# Problem statement
Where does the string "true" appear in the records? Copy each line that holds it.

# Dataset records

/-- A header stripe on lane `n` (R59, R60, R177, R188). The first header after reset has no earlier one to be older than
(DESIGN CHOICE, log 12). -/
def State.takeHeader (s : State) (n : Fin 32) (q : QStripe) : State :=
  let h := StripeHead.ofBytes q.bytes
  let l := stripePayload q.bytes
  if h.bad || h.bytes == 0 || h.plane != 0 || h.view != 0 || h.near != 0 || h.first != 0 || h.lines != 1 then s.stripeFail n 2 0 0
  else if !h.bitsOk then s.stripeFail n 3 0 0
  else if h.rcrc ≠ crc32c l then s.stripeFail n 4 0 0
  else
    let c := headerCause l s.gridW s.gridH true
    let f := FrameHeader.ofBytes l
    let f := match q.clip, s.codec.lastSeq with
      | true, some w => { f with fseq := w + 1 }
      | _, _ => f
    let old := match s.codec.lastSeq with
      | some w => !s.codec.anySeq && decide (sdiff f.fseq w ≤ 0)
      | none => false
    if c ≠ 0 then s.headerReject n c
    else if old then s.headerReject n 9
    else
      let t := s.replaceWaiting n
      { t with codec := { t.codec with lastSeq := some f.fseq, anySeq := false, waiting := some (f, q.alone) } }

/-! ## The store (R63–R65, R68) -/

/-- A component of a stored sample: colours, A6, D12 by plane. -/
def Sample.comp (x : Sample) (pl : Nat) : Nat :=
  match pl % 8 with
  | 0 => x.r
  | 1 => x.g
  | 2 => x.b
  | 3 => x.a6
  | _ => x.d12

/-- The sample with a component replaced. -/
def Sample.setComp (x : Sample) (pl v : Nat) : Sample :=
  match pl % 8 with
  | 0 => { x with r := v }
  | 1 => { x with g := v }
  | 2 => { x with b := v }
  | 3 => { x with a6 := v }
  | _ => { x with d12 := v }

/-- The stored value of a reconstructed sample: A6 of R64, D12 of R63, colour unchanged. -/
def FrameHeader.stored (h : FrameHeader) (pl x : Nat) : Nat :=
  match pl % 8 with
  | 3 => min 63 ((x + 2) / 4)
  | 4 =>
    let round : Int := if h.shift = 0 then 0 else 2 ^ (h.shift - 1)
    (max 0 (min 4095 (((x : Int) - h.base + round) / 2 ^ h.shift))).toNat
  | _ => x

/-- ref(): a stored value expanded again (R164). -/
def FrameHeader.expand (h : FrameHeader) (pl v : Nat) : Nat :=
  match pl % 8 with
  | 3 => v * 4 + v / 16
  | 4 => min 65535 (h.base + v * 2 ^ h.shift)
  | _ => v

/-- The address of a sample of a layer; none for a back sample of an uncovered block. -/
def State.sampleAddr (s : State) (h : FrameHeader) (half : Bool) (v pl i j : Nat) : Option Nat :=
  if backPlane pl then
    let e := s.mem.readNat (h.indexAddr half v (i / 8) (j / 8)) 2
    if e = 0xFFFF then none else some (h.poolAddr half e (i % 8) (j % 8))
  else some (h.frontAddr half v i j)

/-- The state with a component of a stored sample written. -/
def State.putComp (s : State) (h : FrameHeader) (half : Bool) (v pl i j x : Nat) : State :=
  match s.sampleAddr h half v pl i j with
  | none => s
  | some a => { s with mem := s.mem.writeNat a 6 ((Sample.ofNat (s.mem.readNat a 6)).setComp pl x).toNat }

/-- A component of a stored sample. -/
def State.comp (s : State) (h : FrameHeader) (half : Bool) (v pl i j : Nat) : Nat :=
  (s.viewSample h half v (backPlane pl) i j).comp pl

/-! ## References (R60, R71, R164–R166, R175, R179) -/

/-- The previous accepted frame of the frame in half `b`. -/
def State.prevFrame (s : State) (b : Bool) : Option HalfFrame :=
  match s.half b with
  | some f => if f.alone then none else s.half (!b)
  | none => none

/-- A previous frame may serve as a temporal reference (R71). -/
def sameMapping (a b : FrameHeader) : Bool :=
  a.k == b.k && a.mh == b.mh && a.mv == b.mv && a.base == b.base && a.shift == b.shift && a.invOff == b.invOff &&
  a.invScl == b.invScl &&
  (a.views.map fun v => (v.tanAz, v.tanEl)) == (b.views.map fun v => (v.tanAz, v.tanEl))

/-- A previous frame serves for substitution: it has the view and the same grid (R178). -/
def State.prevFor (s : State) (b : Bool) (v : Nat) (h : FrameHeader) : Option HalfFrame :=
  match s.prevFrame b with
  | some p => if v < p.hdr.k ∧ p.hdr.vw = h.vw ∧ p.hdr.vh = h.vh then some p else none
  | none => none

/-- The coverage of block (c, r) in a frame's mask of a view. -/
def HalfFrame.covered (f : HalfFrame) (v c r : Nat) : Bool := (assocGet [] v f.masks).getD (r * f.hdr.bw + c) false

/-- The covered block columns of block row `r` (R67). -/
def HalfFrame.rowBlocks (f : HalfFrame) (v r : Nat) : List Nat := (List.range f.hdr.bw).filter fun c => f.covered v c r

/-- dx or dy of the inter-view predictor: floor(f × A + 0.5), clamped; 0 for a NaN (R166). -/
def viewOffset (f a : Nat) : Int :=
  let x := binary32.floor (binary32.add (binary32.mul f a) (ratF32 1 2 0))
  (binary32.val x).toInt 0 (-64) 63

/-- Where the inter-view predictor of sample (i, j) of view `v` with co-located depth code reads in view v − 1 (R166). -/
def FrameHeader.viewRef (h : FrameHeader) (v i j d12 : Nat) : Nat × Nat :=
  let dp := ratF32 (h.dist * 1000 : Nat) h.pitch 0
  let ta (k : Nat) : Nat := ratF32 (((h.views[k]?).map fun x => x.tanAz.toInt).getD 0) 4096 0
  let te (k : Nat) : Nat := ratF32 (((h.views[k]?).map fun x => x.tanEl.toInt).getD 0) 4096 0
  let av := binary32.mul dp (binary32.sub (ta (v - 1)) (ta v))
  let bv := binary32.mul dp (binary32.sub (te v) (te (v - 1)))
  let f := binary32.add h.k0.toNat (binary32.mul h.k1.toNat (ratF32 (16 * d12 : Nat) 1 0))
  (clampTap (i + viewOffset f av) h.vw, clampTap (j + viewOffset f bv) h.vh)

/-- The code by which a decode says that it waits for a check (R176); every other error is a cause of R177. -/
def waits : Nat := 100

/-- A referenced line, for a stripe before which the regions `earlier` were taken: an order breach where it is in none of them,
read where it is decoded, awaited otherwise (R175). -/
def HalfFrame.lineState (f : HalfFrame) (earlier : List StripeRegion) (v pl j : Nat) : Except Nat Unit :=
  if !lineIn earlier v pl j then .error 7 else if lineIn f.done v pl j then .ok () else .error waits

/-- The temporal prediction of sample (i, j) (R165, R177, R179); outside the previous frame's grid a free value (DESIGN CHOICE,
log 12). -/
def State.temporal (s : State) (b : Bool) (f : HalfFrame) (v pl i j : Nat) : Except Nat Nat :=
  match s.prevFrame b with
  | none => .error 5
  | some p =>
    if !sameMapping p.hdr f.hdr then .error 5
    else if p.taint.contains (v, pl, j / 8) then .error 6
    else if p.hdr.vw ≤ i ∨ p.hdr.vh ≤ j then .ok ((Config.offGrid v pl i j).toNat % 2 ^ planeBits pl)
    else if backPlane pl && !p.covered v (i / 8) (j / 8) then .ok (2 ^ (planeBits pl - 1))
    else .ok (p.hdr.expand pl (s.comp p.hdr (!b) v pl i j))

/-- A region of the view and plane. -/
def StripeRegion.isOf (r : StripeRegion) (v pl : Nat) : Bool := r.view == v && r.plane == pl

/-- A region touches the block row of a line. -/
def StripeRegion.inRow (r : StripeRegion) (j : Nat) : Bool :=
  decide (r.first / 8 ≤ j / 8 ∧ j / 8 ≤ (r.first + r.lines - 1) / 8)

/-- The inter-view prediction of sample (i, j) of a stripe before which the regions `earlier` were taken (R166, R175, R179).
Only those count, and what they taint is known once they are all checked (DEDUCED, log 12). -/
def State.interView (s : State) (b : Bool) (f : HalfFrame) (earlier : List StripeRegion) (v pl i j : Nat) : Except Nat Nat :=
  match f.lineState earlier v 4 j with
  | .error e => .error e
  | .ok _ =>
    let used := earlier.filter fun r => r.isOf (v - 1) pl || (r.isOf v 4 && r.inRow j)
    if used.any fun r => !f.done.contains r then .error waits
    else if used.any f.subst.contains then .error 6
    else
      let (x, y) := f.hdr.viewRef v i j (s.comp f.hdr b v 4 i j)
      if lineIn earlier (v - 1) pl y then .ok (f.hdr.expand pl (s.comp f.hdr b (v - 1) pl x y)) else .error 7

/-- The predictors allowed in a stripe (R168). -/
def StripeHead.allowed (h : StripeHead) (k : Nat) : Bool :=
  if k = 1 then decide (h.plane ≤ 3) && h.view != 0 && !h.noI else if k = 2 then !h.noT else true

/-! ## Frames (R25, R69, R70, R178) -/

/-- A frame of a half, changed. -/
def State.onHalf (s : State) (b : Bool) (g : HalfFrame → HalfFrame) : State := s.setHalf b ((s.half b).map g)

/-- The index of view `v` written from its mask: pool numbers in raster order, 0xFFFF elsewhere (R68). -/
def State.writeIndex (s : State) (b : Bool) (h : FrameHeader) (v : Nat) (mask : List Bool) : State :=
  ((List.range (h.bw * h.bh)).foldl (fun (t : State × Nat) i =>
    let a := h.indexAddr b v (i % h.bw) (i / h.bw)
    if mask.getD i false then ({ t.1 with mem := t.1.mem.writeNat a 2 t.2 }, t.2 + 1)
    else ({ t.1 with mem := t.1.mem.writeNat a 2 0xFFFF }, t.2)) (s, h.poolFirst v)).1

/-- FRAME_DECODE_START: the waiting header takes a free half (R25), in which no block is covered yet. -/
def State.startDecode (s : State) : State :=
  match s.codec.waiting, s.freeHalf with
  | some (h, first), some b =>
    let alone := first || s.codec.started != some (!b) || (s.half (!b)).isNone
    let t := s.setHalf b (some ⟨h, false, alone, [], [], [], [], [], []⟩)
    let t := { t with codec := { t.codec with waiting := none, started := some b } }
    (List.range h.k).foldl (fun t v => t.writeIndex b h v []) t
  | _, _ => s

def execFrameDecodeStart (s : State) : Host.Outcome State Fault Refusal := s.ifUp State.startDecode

# Written solution
    let c := headerCause l s.gridW s.gridH true
      | true, some w => { f with fseq := w + 1 }
  if k = 1 then decide (h.plane ≤ 3) && h.view != 0 && !h.noI else if k = 2 then !h.noT else true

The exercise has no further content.